• [ABOUT THIS EXERCISE] Collect every line of the records below that contains the word "doneRx".

• [MATERIAL TO PROCESS]
▬▬▬▬▬▬
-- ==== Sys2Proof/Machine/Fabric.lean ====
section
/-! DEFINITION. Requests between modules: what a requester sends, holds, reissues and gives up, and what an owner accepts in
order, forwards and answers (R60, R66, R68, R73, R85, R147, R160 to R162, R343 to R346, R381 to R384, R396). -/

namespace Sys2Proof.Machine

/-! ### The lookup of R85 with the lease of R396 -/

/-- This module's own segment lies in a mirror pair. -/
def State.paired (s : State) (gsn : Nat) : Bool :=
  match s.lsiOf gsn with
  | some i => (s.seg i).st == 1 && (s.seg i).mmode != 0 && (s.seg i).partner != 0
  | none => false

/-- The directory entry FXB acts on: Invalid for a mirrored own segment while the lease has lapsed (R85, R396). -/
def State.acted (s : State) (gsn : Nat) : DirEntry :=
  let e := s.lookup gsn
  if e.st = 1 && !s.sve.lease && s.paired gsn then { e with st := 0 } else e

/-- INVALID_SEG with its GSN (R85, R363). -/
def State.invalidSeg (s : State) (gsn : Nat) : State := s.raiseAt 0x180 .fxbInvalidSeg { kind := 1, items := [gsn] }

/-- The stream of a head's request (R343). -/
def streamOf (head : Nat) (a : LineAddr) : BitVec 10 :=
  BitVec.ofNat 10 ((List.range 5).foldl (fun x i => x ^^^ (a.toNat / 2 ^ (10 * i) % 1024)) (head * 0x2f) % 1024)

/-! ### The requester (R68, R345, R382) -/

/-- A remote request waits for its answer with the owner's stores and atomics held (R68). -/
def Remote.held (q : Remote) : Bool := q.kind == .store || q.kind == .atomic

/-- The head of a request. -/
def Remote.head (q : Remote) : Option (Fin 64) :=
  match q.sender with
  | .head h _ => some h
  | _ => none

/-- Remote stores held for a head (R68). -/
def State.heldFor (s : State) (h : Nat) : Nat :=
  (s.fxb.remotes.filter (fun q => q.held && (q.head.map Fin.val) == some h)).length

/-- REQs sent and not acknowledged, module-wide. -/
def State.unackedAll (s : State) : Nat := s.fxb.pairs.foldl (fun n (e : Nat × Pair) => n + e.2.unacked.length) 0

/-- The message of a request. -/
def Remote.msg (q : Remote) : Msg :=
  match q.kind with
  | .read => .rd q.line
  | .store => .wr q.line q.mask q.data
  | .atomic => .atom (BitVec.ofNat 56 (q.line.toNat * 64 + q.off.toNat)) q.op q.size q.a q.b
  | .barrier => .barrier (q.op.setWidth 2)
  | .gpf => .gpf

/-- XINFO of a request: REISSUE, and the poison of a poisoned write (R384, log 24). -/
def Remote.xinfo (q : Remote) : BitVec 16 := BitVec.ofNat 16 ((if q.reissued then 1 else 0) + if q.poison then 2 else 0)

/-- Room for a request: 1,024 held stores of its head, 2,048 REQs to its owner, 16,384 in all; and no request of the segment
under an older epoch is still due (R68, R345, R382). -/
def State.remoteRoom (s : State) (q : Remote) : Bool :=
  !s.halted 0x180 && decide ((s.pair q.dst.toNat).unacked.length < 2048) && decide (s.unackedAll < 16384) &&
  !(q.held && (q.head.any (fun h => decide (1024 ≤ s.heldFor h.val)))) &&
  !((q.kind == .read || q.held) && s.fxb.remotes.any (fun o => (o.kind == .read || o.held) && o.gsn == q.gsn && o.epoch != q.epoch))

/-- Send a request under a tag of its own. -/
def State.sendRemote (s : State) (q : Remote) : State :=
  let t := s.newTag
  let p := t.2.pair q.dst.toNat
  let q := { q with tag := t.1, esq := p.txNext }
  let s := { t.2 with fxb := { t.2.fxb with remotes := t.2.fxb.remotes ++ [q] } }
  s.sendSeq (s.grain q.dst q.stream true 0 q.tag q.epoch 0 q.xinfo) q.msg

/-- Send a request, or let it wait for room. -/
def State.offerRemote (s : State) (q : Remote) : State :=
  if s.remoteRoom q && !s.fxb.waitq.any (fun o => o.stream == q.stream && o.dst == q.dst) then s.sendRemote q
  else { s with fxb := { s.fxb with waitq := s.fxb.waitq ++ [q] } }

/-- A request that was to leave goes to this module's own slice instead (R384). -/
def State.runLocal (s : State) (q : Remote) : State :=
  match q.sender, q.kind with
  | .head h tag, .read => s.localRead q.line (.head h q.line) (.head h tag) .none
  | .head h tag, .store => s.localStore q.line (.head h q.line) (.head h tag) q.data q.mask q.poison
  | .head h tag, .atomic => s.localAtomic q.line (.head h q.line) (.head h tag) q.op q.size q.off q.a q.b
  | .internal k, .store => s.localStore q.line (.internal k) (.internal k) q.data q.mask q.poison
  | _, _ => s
▬▬▬▬▬▬
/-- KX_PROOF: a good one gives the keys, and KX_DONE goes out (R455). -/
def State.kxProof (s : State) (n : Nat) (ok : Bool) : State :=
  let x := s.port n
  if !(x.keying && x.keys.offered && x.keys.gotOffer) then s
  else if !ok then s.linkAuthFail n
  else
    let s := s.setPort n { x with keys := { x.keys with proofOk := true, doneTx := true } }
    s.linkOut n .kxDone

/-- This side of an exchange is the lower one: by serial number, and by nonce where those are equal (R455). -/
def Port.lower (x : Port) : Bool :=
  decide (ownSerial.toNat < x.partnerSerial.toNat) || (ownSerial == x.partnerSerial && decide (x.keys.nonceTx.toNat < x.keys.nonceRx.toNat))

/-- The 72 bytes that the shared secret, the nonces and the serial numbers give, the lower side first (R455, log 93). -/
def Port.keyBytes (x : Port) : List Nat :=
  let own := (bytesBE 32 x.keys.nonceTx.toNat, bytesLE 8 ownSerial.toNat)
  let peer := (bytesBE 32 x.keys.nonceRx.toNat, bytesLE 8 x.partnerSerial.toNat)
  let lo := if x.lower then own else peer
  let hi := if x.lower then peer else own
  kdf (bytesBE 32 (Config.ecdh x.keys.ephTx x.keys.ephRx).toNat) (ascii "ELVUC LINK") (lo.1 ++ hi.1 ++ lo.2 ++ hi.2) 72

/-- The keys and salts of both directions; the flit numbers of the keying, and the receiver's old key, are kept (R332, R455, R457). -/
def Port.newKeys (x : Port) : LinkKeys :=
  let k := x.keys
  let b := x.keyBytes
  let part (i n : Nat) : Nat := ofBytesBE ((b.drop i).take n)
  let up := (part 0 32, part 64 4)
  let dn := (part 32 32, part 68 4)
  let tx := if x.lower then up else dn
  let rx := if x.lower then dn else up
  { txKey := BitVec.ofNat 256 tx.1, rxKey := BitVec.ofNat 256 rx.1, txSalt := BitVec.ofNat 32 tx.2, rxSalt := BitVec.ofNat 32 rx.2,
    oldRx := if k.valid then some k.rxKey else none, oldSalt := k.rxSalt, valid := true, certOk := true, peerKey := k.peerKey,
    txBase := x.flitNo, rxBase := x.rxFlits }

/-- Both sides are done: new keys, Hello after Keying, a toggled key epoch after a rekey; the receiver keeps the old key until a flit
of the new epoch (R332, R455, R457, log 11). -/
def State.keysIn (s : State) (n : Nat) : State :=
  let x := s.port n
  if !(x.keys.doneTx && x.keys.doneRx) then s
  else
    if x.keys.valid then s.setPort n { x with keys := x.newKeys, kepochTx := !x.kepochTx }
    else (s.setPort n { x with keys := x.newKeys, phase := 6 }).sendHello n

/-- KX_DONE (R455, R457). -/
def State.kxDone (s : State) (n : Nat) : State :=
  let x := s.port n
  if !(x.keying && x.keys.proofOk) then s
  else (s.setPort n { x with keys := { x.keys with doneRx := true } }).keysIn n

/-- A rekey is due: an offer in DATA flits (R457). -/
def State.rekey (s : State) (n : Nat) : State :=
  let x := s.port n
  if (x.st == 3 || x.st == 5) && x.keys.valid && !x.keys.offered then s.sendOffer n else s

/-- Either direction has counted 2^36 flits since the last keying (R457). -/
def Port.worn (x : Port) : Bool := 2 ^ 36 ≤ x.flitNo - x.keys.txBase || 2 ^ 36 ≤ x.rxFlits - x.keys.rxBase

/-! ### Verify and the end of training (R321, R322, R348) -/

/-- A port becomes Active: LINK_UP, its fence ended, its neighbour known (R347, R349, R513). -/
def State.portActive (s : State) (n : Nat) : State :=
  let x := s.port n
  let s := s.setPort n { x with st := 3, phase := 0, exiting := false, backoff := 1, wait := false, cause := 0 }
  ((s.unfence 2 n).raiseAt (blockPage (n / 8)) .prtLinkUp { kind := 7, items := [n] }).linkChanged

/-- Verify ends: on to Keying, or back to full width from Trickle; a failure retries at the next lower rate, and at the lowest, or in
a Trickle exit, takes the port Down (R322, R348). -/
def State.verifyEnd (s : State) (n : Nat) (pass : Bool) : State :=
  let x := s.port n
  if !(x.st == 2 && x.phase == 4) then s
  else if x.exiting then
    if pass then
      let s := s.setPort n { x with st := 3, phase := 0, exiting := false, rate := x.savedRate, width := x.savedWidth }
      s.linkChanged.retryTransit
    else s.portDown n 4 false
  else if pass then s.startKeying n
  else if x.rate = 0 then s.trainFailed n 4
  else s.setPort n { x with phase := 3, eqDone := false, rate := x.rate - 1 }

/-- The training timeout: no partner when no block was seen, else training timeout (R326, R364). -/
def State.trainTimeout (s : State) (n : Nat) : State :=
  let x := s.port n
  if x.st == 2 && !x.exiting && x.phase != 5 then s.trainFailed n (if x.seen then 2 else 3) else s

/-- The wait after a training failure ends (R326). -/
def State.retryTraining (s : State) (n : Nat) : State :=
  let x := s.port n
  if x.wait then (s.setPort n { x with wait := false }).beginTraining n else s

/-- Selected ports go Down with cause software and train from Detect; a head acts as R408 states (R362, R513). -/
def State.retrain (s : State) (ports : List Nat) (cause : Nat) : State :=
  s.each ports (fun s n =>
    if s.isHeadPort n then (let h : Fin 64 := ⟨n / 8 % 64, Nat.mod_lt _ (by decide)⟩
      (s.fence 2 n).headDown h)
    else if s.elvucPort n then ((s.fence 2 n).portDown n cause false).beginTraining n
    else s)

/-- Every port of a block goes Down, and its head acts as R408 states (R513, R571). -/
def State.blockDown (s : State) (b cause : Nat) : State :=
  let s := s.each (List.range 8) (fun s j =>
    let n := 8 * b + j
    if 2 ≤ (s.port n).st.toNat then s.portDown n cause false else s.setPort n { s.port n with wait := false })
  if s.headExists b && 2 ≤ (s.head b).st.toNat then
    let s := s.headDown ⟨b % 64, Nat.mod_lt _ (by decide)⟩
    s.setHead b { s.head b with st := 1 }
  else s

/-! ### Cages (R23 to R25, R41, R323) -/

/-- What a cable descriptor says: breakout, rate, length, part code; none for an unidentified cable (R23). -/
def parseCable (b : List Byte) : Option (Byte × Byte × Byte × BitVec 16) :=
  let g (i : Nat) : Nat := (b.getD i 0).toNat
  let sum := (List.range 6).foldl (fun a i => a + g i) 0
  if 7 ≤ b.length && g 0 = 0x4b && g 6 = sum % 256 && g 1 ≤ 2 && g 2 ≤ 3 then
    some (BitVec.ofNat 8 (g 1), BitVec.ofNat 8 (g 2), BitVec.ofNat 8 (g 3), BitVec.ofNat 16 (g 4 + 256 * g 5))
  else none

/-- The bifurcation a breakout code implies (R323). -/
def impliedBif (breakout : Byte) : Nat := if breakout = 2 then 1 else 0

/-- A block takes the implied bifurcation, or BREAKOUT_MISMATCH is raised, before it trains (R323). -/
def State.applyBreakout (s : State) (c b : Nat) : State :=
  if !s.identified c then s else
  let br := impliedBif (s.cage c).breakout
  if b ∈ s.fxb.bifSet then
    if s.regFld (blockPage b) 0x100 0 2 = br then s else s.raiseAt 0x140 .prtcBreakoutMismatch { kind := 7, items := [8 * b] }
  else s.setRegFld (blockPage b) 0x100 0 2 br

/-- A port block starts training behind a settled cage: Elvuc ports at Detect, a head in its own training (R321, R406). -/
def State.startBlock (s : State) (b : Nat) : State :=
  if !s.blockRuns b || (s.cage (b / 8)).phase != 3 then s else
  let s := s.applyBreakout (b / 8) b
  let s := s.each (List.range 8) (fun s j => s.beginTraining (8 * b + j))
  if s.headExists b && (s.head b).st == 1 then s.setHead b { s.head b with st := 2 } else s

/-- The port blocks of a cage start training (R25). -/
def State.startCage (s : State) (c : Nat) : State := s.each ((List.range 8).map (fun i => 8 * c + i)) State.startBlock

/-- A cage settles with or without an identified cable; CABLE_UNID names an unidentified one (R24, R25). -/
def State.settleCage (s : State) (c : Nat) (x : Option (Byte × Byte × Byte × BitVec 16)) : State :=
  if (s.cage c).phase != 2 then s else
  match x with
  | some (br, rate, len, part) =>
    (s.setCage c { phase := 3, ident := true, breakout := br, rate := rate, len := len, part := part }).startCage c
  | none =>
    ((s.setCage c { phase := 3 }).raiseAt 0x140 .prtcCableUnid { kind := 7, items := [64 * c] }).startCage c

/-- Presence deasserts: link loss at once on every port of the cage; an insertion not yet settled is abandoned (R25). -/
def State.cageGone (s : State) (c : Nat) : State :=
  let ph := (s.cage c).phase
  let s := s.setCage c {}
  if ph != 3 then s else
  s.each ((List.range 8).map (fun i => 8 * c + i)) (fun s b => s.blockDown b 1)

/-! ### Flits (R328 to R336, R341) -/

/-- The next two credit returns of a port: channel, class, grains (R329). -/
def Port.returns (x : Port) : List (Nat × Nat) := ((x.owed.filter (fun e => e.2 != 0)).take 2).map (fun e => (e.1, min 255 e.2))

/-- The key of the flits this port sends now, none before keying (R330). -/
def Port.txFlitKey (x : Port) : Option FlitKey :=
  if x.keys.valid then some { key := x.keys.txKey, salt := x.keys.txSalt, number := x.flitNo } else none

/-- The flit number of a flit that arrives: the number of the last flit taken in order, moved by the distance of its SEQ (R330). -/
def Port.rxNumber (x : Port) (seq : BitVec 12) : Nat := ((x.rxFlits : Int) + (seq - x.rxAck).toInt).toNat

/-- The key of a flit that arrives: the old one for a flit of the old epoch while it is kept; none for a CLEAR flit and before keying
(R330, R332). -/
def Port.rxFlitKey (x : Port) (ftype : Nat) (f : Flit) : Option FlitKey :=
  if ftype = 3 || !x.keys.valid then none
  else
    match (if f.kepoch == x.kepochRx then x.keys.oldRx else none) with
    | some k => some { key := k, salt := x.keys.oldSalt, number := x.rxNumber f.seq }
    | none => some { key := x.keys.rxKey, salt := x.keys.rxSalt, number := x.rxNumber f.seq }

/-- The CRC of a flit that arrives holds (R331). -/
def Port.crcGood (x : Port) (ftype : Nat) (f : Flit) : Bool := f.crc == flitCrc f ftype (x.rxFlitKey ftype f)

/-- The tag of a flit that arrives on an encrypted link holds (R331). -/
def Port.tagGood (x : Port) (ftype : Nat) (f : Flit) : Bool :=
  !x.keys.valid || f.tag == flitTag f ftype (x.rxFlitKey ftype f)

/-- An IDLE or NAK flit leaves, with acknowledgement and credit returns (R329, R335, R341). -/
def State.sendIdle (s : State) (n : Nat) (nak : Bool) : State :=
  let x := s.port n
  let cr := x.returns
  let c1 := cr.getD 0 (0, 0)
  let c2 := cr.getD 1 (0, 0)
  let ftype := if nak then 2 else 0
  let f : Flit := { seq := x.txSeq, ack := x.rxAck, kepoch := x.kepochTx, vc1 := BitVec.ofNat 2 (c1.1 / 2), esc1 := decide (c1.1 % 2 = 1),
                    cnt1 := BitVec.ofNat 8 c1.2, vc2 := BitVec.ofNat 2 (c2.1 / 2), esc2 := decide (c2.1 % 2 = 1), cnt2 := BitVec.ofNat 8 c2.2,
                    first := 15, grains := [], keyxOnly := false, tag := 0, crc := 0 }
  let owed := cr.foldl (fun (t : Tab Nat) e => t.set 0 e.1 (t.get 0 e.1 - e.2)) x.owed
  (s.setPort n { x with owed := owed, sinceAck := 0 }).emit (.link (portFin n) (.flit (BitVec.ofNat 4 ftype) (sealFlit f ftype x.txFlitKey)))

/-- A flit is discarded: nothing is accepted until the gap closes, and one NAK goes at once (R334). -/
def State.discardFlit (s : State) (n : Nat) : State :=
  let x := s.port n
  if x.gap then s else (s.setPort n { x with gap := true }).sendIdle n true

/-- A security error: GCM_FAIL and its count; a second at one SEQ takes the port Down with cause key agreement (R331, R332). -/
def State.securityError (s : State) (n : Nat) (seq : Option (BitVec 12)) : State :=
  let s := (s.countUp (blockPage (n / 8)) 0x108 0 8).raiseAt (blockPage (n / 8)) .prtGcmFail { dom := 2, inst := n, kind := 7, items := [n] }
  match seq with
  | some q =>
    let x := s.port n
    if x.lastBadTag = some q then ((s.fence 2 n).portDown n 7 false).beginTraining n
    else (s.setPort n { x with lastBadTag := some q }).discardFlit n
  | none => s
▬▬▬▬▬▬
• [SOLUTION TO THE PROBLEM]
  if !(x.keys.doneTx && x.keys.doneRx) then s
  else (s.setPort n { x with keys := { x.keys with doneRx := true } }).keysIn n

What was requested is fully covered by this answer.